Further, the sample refers to hemoglobin and transferrin extracted from human feces. Preferably a fresh sample, may be the test result obtained within 30 minutes of taking the sample.
Further, the extraction method of hemoglobin and transferrin in the feces may be performed according to the prior art. The excrement specimen collecting and preserving pipe with name, sex, age and sampling date written on the label is screwed off, the green cap is screwed off, the excrement specimen is sequentially marked and sampled in a grid mode in the vertical direction and the horizontal direction, the groove at the front end of the excrement collecting rod is just filled up, the excrement collecting rod is put back into the excrement collecting pipe, the cap is screwed down, and the excrement collecting rod and the diluent are fully and uniformly mixed.
Further, the kit uses hemoglobin and transferrin in combination as detection objects.
Further, the kit also contains a detection reagent for detecting hemoglobin, and the detection reagent can be a detection antibody connected with a marker. The detection antibody refers to an antibody of hemoglobin, which is capable of specifically recognizing hemoglobin. Preferably, the marker is phycoerythrin.
Further, the kit also contains a detection reagent for detecting transferrin, and the detection reagent can be a detection antibody connected with a marker. The detection antibody refers to an antibody of transferrin, which can specifically recognize transferrin. Preferably, the marker is phycoerythrin.
Further, both the hemoglobin antibody and the transferrin antibody are attached to a carrier. The carrier may be microspheres, which may be natural hydrocarbon polymers such as latex and rubber beads, or synthetic polymers such as vinyl polymer microspheres, or superparamagnetic microspheres, silica microspheres, and the like.
Further, the kit contains reagents commonly used in immunofluorescent staining technology, including one or more of formalin fixing solution, paraffin, xylene, sodium citrate and blocking solution. When the antibody is not linked to a label, it is stained by immunofluorescent staining and detected.
Further, when the ratio of the hemoglobin to the transferrin is less than 24.93, the non-perianal hemorrhage is judged, and when the ratio is more than or equal to 24.93, the perianal hemorrhage is indicated to be possible, and clinical inquiry is suggested. And detecting the fluorescent signal, and converting the fluorescent signal into the content ratio of hemoglobin to transferrin in the sample to obtain a detection result.
Further, the kit also contains hemoglobin and transferrin as positive controls or standards.
In another aspect, the invention provides a kit for detecting and/or identifying gastrointestinal bleeding, the kit comprising a hemoglobin antibody and a transferrin antibody, both of which are associated with respective carriers, the carriers being microspheres. The microspheres may be natural hydrocarbon polymers such as latex and rubber beads, or synthetic polymers such as vinyl polymer microspheres, or superparamagnetic microspheres, silica microspheres, and the like.
Further, the hemoglobin antibodies are capable of specifically recognizing hemoglobin, respectively. Preferably, the marker is phycoerythrin.
Further, the transferrin antibodies are capable of specifically recognizing transferrin, respectively. Preferably, the marker is phycoerythrin.
Further, the kit contains reagents commonly used in immunofluorescent staining technology, including one or more of formalin fixing solution, paraffin, xylene, sodium citrate and blocking solution. When the antibody is not linked to a label, it is stained by immunofluorescent staining and detected.
Further, the kit also contains hemoglobin and transferrin as positive controls or standards.

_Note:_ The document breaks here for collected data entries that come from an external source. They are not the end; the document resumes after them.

-- ==== Sys2Proof/Laws/Invariant.lean ====
section
/-! SUPPORT. Each shared operation keeps the invariant of the machine: one lemma per operation, which the proof
about every step cites and never unfolds. -/

namespace Sys2Proof.Machine

variable {s t : State} {cfg : Config} {x : Chan}

/-! ### The parts of the invariant -/

/-- The invariant from its parts, the parameters unchanged. -/
theorem inv_of (h : Inv s) (hc : t.cfg = s.cfg) (hf : t.fifo.length ≤ s.cfg.fifoDepth) (h1 : ChanInv s.cfg t.ch1)
    (h2 : ChanInv s.cfg t.ch2) : Inv t := by
  constructor <;> rw [hc]
  exacts [h.cfg_ok, hf, h1, h2]

/-- A state with the same parameters, FIFO and channels. -/
theorem inv_same (h : Inv s) (hc : t.cfg = s.cfg) (hf : t.fifo = s.fifo) (h1 : t.ch1 = s.ch1) (h2 : t.ch2 = s.ch2) :
    Inv t :=
  inv_of h hc (hf ▸ h.fifo_le) (h1 ▸ h.chan1) (h2 ▸ h.chan2)

theorem inv_chan (h : Inv s) (c : ChanId) : ChanInv s.cfg (s.chan c) := by
  cases c
  exacts [h.chan1, h.chan2]

theorem inv_setChan (h : Inv s) (c : ChanId) (hx : ChanInv s.cfg x) : Inv (s.setChan c x) := by
  cases c
  · exact inv_of h rfl h.fifo_le hx h.chan2
  · exact inv_of h rfl h.fifo_le h.chan1 hx

/-! ### Writes -/

theorem inv_writeCtlChan (h : Inv s) (c : ChanId) (now : CtlChan) : Inv (s.writeCtlChan c now) := by
  rw [writeCtlChan_eq]
  have hx := inv_chan h c
  refine inv_same (s := s.setChan c { s.chan c with
    ctl := now
    pos := if (s.chan c).ctl.pwen && !now.pwen && s.cfg.disableAborts then 0 else (s.chan c).pos
    len := if (s.chan c).ctl.pwen && !now.pwen && s.cfg.disableAborts then 0 else (s.chan c).len
    sta := (s.chan c).sta && !((s.chan c).ctl.pwen && !now.pwen)
    out := (levelAfter (s.chan c).ctl now (s.chan c).out).getD (Config.freeLevel s.fresh) })
    (inv_setChan h c ⟨?_, ?_, ?_, ?_, hx.mark_le⟩) rfl rfl rfl rfl
  · have := hx.pos_le_len
    dsimp only
    split <;> simp [this]
  · intro a b
    simp only at a b ⊢
    simp [levelAfter_low a b]
  · intro a b
    simp only at a b ⊢
    cases hp : (s.chan c).ctl.pwen
    · simp [hx.off_idle hp b]
    · simp [a, b]
  · intro a
    simp only at a ⊢
    cases hp : (s.chan c).ctl.pwen
    · simp [hx.off_quiet hp]
    · simp [a]

theorem inv_writeCtl (h : Inv s) (v : Word) : Inv (s.writeCtl v) := by
  have := inv_writeCtlChan (inv_writeCtlChan h .ch1 (s.cfg.layout.ctlFields v).c1) .ch2 (s.cfg.layout.ctlFields v).c2
  unfold State.writeCtl State.clearIf
  dsimp only
  split
  · exact inv_of this (by simp) (by simp) this.chan1 this.chan2
  · exact inv_same this rfl rfl rfl rfl

/-- A channel that differs in its registers, its slot's word or its gap flag keeps the channel's invariant. -/
theorem chanInv_same {y : Chan} (h : ChanInv cfg x) (hc : y.ctl = x.ctl) (hp : y.pos = x.pos) (hl : y.len = x.len)
    (ho : y.out = x.out) (hs : y.sta = x.sta) (ht : y.tx = x.tx) (hm : y.mark = x.mark) : ChanInv cfg y := by
  constructor <;> simp only [hc, hp, hl, ho, hs, ht, hm]
  exacts [h.pos_le_len, h.off_low, h.off_idle, h.off_quiet, h.mark_le]

theorem inv_writeSta (h : Inv s) (v : Word) : Inv (s.writeSta v) :=
  inv_of h rfl h.fifo_le (chanInv_same h.chan1 rfl rfl rfl rfl rfl rfl rfl)
    (chanInv_same h.chan2 rfl rfl rfl rfl rfl rfl rfl)

theorem inv_writeRng (h : Inv s) (c : ChanId) (v : Word) : Inv (s.writeRng c v) :=
  inv_same (inv_setChan h c (x := { s.chan c with rng := v }) (chanInv_same (inv_chan h c) rfl rfl rfl rfl rfl rfl rfl))
    rfl rfl rfl rfl

theorem inv_writeDat (h : Inv s) (c : ChanId) (v : Word) : Inv (s.writeDat c v) :=
  inv_same (inv_setChan h c (x := { s.chan c with dat := v }) (chanInv_same (inv_chan h c) rfl rfl rfl rfl rfl rfl rfl))
    rfl rfl rfl rfl

theorem inv_writeFif (h : Inv s) (v : Word) : Inv (s.writeFif v) := by
  have := writeFif_bound s v h.fifo_le
  unfold State.writeFif at *
  split at this
  · rw [if_pos (by assumption)]
    exact inv_of h rfl this h.chan1 h.chan2
  · rw [if_neg (by assumption)]
    exact inv_same h rfl rfl rfl rfl

theorem inv_writeCmctl (h : Inv s) (v : Word) : Inv (s.writeCmctl v) := by
  unfold State.writeCmctl
  split
  exacts [inv_same h rfl rfl rfl rfl, h]

theorem inv_writeCmdiv (h : Inv s) (v : Word) : Inv (s.writeCmdiv v) := by
  unfold State.writeCmdiv
  split
  exacts [inv_same h rfl rfl rfl rfl, h]

/-! ### The host's turns -/

theorem inv_answer (h : Inv s) (r : Result) : Inv (s.answer r) := inv_same h rfl rfl rfl rfl

theorem inv_raise (h : Inv s) (e : Err) : Inv (s.raise e) := inv_same h rfl rfl rfl rfl

theorem inv_withHost (h : Inv s) (q : HostSeq) : Inv { s with host := q } := inv_same h rfl rfl rfl rfl

theorem inv_advance (h : Inv s) (rest : List Micro) : Inv (s.advance rest) := by
  unfold State.advance
  dsimp only
  split <;> exact inv_same h rfl rfl rfl rfl

theorem inv_pollOnce (h : Inv s) (p : Poll) (ready : Bool) (rest : List Micro) : Inv (s.pollOnce p ready rest) := by
  unfold State.pollOnce
  split
  · exact inv_advance h _
  · split
    · exact h
    · split
      · exact inv_raise h _
      · exact inv_withHost h _

theorem inv_markEnable (h : Inv s) (c : ChanId) : Inv (s.markEnable c) :=
  have hx := inv_chan h c
  inv_setChan h c ⟨hx.pos_le_len, hx.off_low, hx.off_idle, hx.off_quiet, Nat.le_refl _⟩

theorem inv_micro (h : Inv s) (m : Micro) (rest : List Micro) : Inv (s.micro m rest) := by
  cases m <;> simp only [State.micro]
  case readCtl => exact inv_advance (inv_withHost h { s.host with v := s.readCtl }) _
  case readCmctl => exact inv_advance (inv_withHost h { s.host with k := s.readCmctl }) _
  case pollClk => exact inv_pollOnce h ..
  case pollBerr => exact inv_pollOnce h ..
  case pollFull => exact inv_pollOnce h ..
  case awaitTicks => split; exacts [inv_advance h _, h]
  case latch => exact inv_advance h _
  case setPwen => exact inv_advance (inv_markEnable (inv_writeCtl h _) _) _
  case clearPwen => exact inv_advance (inv_writeCtl h _) _
  case setClrf => exact inv_advance (inv_writeCtl h _) _
  case setMode => exact inv_advance (inv_writeCtl h _) _
  case stopClock => exact inv_advance (inv_writeCmctl h _) _
  case writeDivisor => exact inv_advance (inv_writeCmdiv h _) _
  case startClock => exact inv_advance (inv_writeCmctl h _) _
  case writeRange => exact inv_advance (inv_writeRng h _ _) _
  case clearBerr => exact inv_advance (inv_writeSta h _) _
  case push => exact inv_advance (inv_writeFif h _) _

theorem inv_hostTurn (h : Inv s) : Inv s.hostTurn := by
  unfold State.hostTurn
  split
  exacts [h, inv_micro h _ _]

theorem inv_startSeq (h : Inv s) (seq : List Micro) : Inv (s.startSeq seq) := by
  unfold State.startSeq
  split
  exacts [inv_answer h _, inv_hostTurn (inv_withHost h _)]

/-! ### The serializer -/

/-- Emitting keeps an enabled channel's invariant. -/
theorem chanInv_emit (h : ChanInv cfg x) (on : x.ctl.pwen = true) (b : Bool) : ChanInv cfg (x.emit b) := by
  refine ⟨h.pos_le_len, ?_, ?_, ?_, ?_⟩
  · intro a; simp [Chan.emit, on] at a
  · intro a; simp [Chan.emit, on] at a
  · intro a; simp [Chan.emit, on] at a
  · have := h.mark_le; simp [Chan.emit]; omega

/-- A shift inside the slot leaves an enabled channel within its bounds. -/
theorem chanInv_shift (m : x.mark ≤ x.tx.length) (on : x.ctl.pwen = true) (lt : x.pos < x.len) :
    ChanInv cfg x.shift := by
  refine ⟨lt, ?_, ?_, ?_, ?_⟩
  · intro a; simp [Chan.shift, Chan.emit, on] at a
  · intro a; simp [Chan.shift, Chan.emit, on] at a
  · intro a; simp [Chan.shift, Chan.emit, on] at a
  · simp [Chan.shift, Chan.emit]; omega

theorem toNat_pos_of_ne_zero {r : Word} (h : r ≠ 0#32) : 0 < r.toNat :=
  Nat.pos_of_ne_zero fun e => h (BitVec.eq_of_toNat_eq e)

/-- A word taken from the FIFO is its head (R138). -/
theorem wordSource_fifo {c : ChanId} {v : Word} {rest : List Word} (h : s.wordSource c = .fifo v rest) :
    s.fifo = v :: rest := by
  unfold State.wordSource at h
  cases hu : (s.chan c).ctl.usef <;> cases hf : s.fifo <;> cases hl : (s.chan c).last <;>
    cases hr : (s.chan c).ctl.rptl <;> simp_all

theorem inv_tick (h : Inv s) (c : ChanId) (on : (s.chan c).ctl.pwen = true) (e : s.tick c = .next t) : Inv t := by
  have hx := inv_chan h c
  rcases tick_cases s c e with
    ⟨hp, rfl⟩ | ⟨hp, hw, rfl⟩ | ⟨hp, hr, v, rest, hw, rfl⟩ | ⟨hp, hr, v, hw, rfl⟩ | ⟨hp, hr, hw, rfl⟩
  · exact inv_setChan h c (chanInv_shift hx.mark_le on (by have := hx.pos_le_len; omega))
  · exact inv_same (inv_setChan h c (x := (s.chan c).underrun)
      (chanInv_emit (x := { s.chan c with gapo := true, sta := false })
        ⟨hx.pos_le_len, hx.off_low, hx.off_idle, fun _ => rfl, hx.mark_le⟩ on _)) rfl rfl rfl rfl
  · have i := inv_setChan h c (x := ((s.chan c).loadFifo v).shift)
      (chanInv_shift hx.mark_le on (toNat_pos_of_ne_zero hr))
    refine inv_of i rfl ?_ i.chan1 i.chan2
    have := h.fifo_le
    rw [wordSource_fifo hw, List.length_cons] at this
    simpa using Nat.le_of_succ_le this
  · exact inv_setChan h c (chanInv_shift hx.mark_le on (toNat_pos_of_ne_zero hr))
  · exact inv_setChan h c (chanInv_shift hx.mark_le on (toNat_pos_of_ne_zero hr))

/-- The open level of an enabled Balance channel's line (R138, U7). -/
theorem inv_balanceTick (h : Inv s) (c : ChanId) (on : (s.chan c).ctl.pwen = true) : Inv (s.balanceTick c) := by
  have hx := inv_chan h c
  refine inv_same (inv_setChan h c (x := { s.chan c with out := Config.freeLevel s.fresh })
    ⟨hx.pos_le_len, ?_, hx.off_idle, hx.off_quiet, hx.mark_le⟩) rfl rfl rfl rfl
  intro a
  simp [on] at a

/-- A tick of a channel keeps the invariant, whichever of its cases runs. -/
theorem inv_execSerTick (h : Inv s) (c : ChanId) (e : execSerTick c s = .next t) : Inv t := by
  unfold execSerTick at e
  split at e
  case isFalse => cases e; exact h
  case isTrue on =>
    simp only [Bool.and_eq_true] at on
    split at e
    · split at e
      · exact inv_tick h c on.1 e
      · cases e
    · cases e; exact inv_balanceTick h c on.1

end Sys2Proof.Machine
end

As described above, the application of hemoglobin and transferrin of the present invention in detecting digestive tract hemorrhage has the following beneficial effects:
the invention is to estimate whether a patient bleeds from the inside of the gastrointestinal tract or bleeds from the perianal fresh by detecting the levels of hemoglobin and transferrin in a fecal sample and calculating the ratio of the hemoglobin to transferrin concentrations. The method is not only suitable for a flow type fluorescence technology platform, but also can be widely applied to platforms which can possibly develop fecal sample hemoglobin and transferrin projects in the future, such as a chemiluminescence platform (luminescence signal conversion concentration value), an electrochemiluminescence platform (luminescence signal conversion concentration value), a latex agglutination method (optical density value conversion concentration value), an enzyme-linked immunosorbent assay (OD value conversion concentration value) and the like.
Drawings
FIG. 1a shows an HB standard curve in one embodiment of the invention.
Figure 1b shows a TF standard curve in one embodiment of the invention.
Figure 2 shows the degradation of hemoglobin and transferrin in feces in vitro.
Fig. 3 shows the degradation of hemoglobin and transferrin and their degradation in preservation solutions in vitro feces.
Fig. 4 shows the hemoglobin and transferrin preservation solution stability.
FIG. 5a is a distribution histogram of HB measurements in 2000 samples.
Fig. 5b shows a distribution histogram of TF measurements in 2000 samples.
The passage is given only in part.